/-- Phases B and C, where the parts of memory that they store to and the incoming image lie apart in RAM. -/
theorem phasesBC_stored (hB : phaseB kind (flatPlan kind d s) ret rf s = .ok () s2)
    (hC : phaseC tsel d (flatPlan kind d s) s2 = .ok () s3) : SwitchStored kind d ret rf s s3 := by
  obtain ⟨saveSpace, oldSpace, newSpace, linkSpace⟩ := flatPlan_space kind d s
  have saveLength (fl : Word) (u : List Word) :
      (flatPlan kind d s).save.length = (saveImage s ret fl u).length := by simp [flatPlan, saveImage]
  generalize planned : flatPlan kind d s = plan at *
  simp only [List.nodup_append', List.disjoint_append_left] at distinct
  obtain ⟨⟨⟨⟨saveOnce, -, saveOld⟩, -, saveNew, oldNew⟩, -, ⟨saveLink, oldLink⟩, newLink⟩, -,
    ⟨⟨saveImg, oldImg⟩, newImg⟩, linkImg⟩ := distinct
  have part {ps : List Nat} (h : ps ⊆ plan.save ++ plan.oldBusy ++ plan.newBusy ++ plan.link ++ plan.image) :
      s.inRam ps := fun p hp => ram p (h hp)
  have oldRam : s.inRam plan.oldBusy := part fun p hp => by simp [hp]
  have newRam : s.inRam plan.newBusy := part fun p hp => by simp [hp]
  have linkRam : s.inRam plan.link := part fun p hp => by simp [hp]
  obtain ⟨u, b, saved, cleared⟩ := phaseB_wrote hm saveSpace oldSpace (noDevice_of_inRam oldRam) hB
  have first : StoresOnly (plan.save ++ plan.oldBusy) s s2 := saved.toStoresOnly.trans cleared.toStoresOnly
  obtain ⟨v, c, marked, linked⟩ := phaseC_wrote first.memOk newSpace linkSpace
    (noDevice_of_inRam (first.inRam newRam)) hC
  have sel : s2.tr.sel = s.tr.sel := by
    have frame := (phaseB_memoryOnly kind plan ret rf).ok hB
    simp only [memoryOnly] at frame
    rw [frame]
  have toLink := first.trans marked.toStoresOnly
  have last := marked.toStoresOnly.trans linked.toStoresOnly
  have all := toLink.trans linked.toStoresOnly
  constructor <;> rw [planned]
  case stores => exact all
  case save =>
    refine ⟨u, ?_⟩
    rw [(cleared.toStoresOnly.trans last).bytesAt saveSpace]
    · exact saved.bytes saveOnce (part fun p hp => by simp [hp]) (saveLength _ u)
    · simp only [List.disjoint_append_right]
      exact ⟨saveOld, saveNew, saveLink⟩
  case oldBusy =>
    intro x at_x
    rw [at_x] at cleared oldRam saveOld oldNew oldLink
    rw [physRange_length] at cleared
    rw [last.dwordAt (List.disjoint_append_right.mpr ⟨oldNew, oldLink⟩), cleared.readBack (saved.inRam oldRam)]
    exact congrArg (· &&& ~~~0x200#32) (saved.dwordAt saveOld.symm)
  case newBusy =>
    intro x at_x
    rw [at_x] at marked newRam newLink saveNew oldNew
    rw [physRange_length] at marked
    rw [linked.dwordAt newLink, marked.readBack (first.inRam newRam)]
    exact congrArg (· ||| 0x200#32) (first.dwordAt (List.disjoint_append_right.mpr ⟨saveNew.symm, oldNew.symm⟩))
  case link =>
    intro x at_x
    rw [at_x] at linked linkRam
    rw [linked.readBack (toLink.inRam linkRam), lo16_hiLo, sel]
  case image =>
    intro x inside
    refine all.dwordAt (List.disjoint_of_subset_left inside ?_)
    simp only [List.disjoint_append_right]
    exact ⟨⟨⟨saveImg.symm, oldImg.symm⟩, newImg.symm⟩, linkImg.symm⟩

include hpg

/-- A switch with paging off, where these parts lie apart in RAM: what phases B and C store and the image that phase D
loads; and then the accessed bits and the error code, and nothing else. -/
theorem taskSwitch_off (hp : s.pe = true) (h : taskSwitch kind tsel d ext ret rf err s = .ok () t) : ∃ u,
    SwitchStored kind d ret rf s u ∧ StoresOnly (t.accessedDwords ++ t.errorDword err) u t ∧
      (∀ v, err = some v → s.inRam (t.errorDword err) → t.dwordAt t.stackTop = v) ∧
      ∃ word, (∀ k ∈ imagePlaces, word k = s.dwordAt (d.base + BitVec.ofNat 32 k)) ∧
        ImageLoaded kind err word s t := by
  obtain ⟨plan, s1, s2, s3, bt, s6, e6, hA, hB, hC, hD, hE, hPush⟩ := taskSwitch_ok h
  obtain ⟨rfl, rfl⟩ := phaseA_off hpg hA
  have stored := phasesBC_stored hm distinct ram hB hC
  have imageRam : s1.inRam (physRange (d.base + 0x20).toNat 0x48) := fun p hp =>
    ram p (List.mem_append_right _ hp)
  have pg3 := (pg_beforeImage hA hB hC).trans hpg
  obtain ⟨word, words, regs, rfl, loaded⟩ := phaseD_off pg3 (noDevice_of_inRam (stored.stores.inRam imageRam)) hD
  have mem6 : StoresOnly [] s3 s6 := .of_registers stored.stores.memOk (by rw [regs]) (by rw [regs])
  have pg6 : s6.pg = false := by
    rw [regs]
    exact pg3
  obtain ⟨marked, frame, sel, ldtr⟩ := phaseE_off pg6 mem6.memOk hE
  have f6 := phaseD_frame hA hB hC (s4 := s3) (by rw [pg3]; rfl) loaded
  have pe6 : e6.pe = true := by
    simp only [memoryOnly] at f6
    rw [frame, f6]
    simpa [State.pe, switchedTo] using hp
  obtain ⟨pushed, top⟩ := pushErr_stores (s := { e6 with pend := { e6.pend with bt := e6.pend.bt || _ } }) pe6
    (frame.pg.trans pg6) marked.memOk hPush
  obtain ⟨segEnd, ldtrEnd, ending⟩ := switchEnd_frame f6 frame hp hPush
  have gdtrEnd : t.gdtr = e6.gdtr := by
    have only := pushErr_ok (s := { e6 with pend := { e6.pend with bt := e6.pend.bt || _ } }) pe6 hPush
    simp only [memoryOnly] at only
    rw [only]
  have dwords : t.accessedDwords = e6.accessedDwords := by
    simp only [State.accessedDwords, State.accessedDword, segEnd, ldtrEnd, gdtrEnd]
  have cr3 : s3.cr.cr3 = s1.cr.cr3 := by
    have f2 := (phaseB_memoryOnly kind _ ret rf).ok hB
    have f3 := phaseC_ok hC
    simp only [memoryOnly] at f2 f3
    rw [f3, f2]
  refine ⟨s3, stored, ?_, fun v code here => top v code ?_, word, fun k hk => ?_, ?_⟩
  · rw [dwords]
    exact mem6.trans (marked.trans (pushed.after_registers rfl rfl))
  · exact (stored.stores.trans (mem6.trans marked)).inRam here
  · exact (words k hk).trans (stored.image _ (imagePlaces_inside d.base hk).2)
  · constructor
    case gpr =>
      rw [ending]
      rfl
    case esp =>
      rintro rfl
      rw [ending]
      rfl
    case eip =>
      rw [ending]
      rfl
    case eflags =>
      rw [ending]
      rfl
    case sel =>
      intro x
      rw [segEnd, sel, segOf_afterImage f6]
      rfl
    case ldtr => rw [ldtrEnd, ldtr, ldtr_afterImage f6]
    case trap =>
      rw [ending]
    case cr3 =>
      rw [ending]
      exact cr3

end

/-- Settles O60: what stands where phases B and C have stored is as it was then, where the accessed bits and the error code
lie apart from it. -/
theorem taskSwitchMemory : Obligations.TaskSwitchMemory := by
  intro kind tsel d ext ret rf err s t hp hpg hm nests save image link oldAt oldBusy newBusy distinct ram h
  obtain ⟨u, stored, rest, top, word, words, loaded⟩ := taskSwitch_off hpg hm distinct ram hp h
  obtain ⟨free, saved⟩ := stored.save
  intro mark marks top' push apart f old new
  have later {ps : List Nat} (h : apart ps) : ps.Disjoint (t.accessedDwords ++ t.errorDword err) := fun p hp => h p hp
  have dword {x : Word} {ps : List Nat} (h : ps = physRange x.toNat 4) (ok : apart ps) : t.dwordAt x = u.dwordAt x :=
    rest.dwordAt (h ▸ later ok)
  have sel (x : SegReg) {k : Nat} (hk : k ∈ imagePlaces) (place : selectorPlace x = k) :
      (t.segOf x).sel = lo16 (new k) := by
    rw [loaded.sel, place, words k hk]
  have gpr (r : Gprs → Word) := congrArg r loaded.gpr
  refine ⟨fun a out => (stored.stores.trans rest).same a (by rwa [← List.append_assoc]),
    fun ok => savedRegisters ((rest.bytesAt (physRange_lt _ _) (later ok)).trans saved),
    fun single ok => (dword (if_neg single) ok).trans (stored.oldBusy oldAt (if_neg single)),
    fun other ok => (dword (if_neg other) ok).trans (stored.newBusy _ (if_neg other)),
    fun nested ok => (congrArg lo16 (dword (if_pos nested) ok)).trans (stored.link _ (if_pos nested)), top,
    loaded.eip.trans (words _ (by decide)), (gpr (·.eax)).trans (words _ (by decide)),
    (gpr (·.ecx)).trans (words _ (by decide)), (gpr (·.edx)).trans (words _ (by decide)),
    (gpr (·.ebx)).trans (words _ (by decide)), (gpr (·.ebp)).trans (words _ (by decide)),
    (gpr (·.esi)).trans (words _ (by decide)), (gpr (·.edi)).trans (words _ (by decide)),
    fun none => (loaded.esp none).trans (words _ (by decide)), ?_, sel .es (by decide) rfl, sel .cs (by decide) rfl,
    sel .ss (by decide) rfl, sel .ds (by decide) rfl, sel .fs (by decide) rfl, sel .gs (by decide) rfl, ?_, ?_,
    loaded.cr3⟩
  · rw [loaded.eflags, words _ (by decide)]
    cases kind <;> rfl
  · rw [loaded.ldtr, words _ (by decide)]
  · rw [loaded.trap, words _ (by decide)]

end Sys2Proof.Machine

/-! SUPPORT. The I/O permission check, IN, OUT, INS, OUTS and REP, and the interrupt flag (45_io.md). -/

namespace Sys2Proof.Machine

/-! ## The test against IOPL (rules R384, R389, R390) -/

section
variable {s : State}

theorem iopl_allows (h : s.pe = false ∨ s.cpl ≤ s.iopl) : (!s.pe || decide (s.level ≤ s.iopl)) = true := by
  cases hp : s.pe with
  | false => rfl
  | true => simpa [level_of_pe hp] using h.resolve_left (by simp [hp])

theorem iopl_denies (hp : s.pe = true) (h : s.iopl < s.cpl) : (!s.pe || decide (s.level ≤ s.iopl)) = false := by
  simpa [hp, level_of_pe hp] using h

theorem ioplCheck_ok (h : s.pe = false ∨ s.cpl ≤ s.iopl) : ioplCheck s = .ok () s :=
  (bind_ok (get_run s)).trans (require_ok (iopl_allows h))

theorem ioplCheck_error (hp : s.pe = true) (h : s.iopl < s.cpl) : ioplCheck s = .error (.exc (excGP (.sel 0))) s :=
  (bind_ok (get_run s)).trans (require_error (iopl_denies hp h))

end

----------

- Task directions
Would you print, exactly as written, every line above from the one holding "rw [last.dwordAt (List.disjoint_append_right.mpr" through the one holding "rw [at_x] at marked", with both included and no other lines?

- Result
    rw [last.dwordAt (List.disjoint_append_right.mpr ⟨oldNew, oldLink⟩), cleared.readBack (saved.inRam oldRam)]
    exact congrArg (· &&& ~~~0x200#32) (saved.dwordAt saveOld.symm)
  case newBusy =>
    intro x at_x
    rw [at_x] at marked newRam newLink saveNew oldNew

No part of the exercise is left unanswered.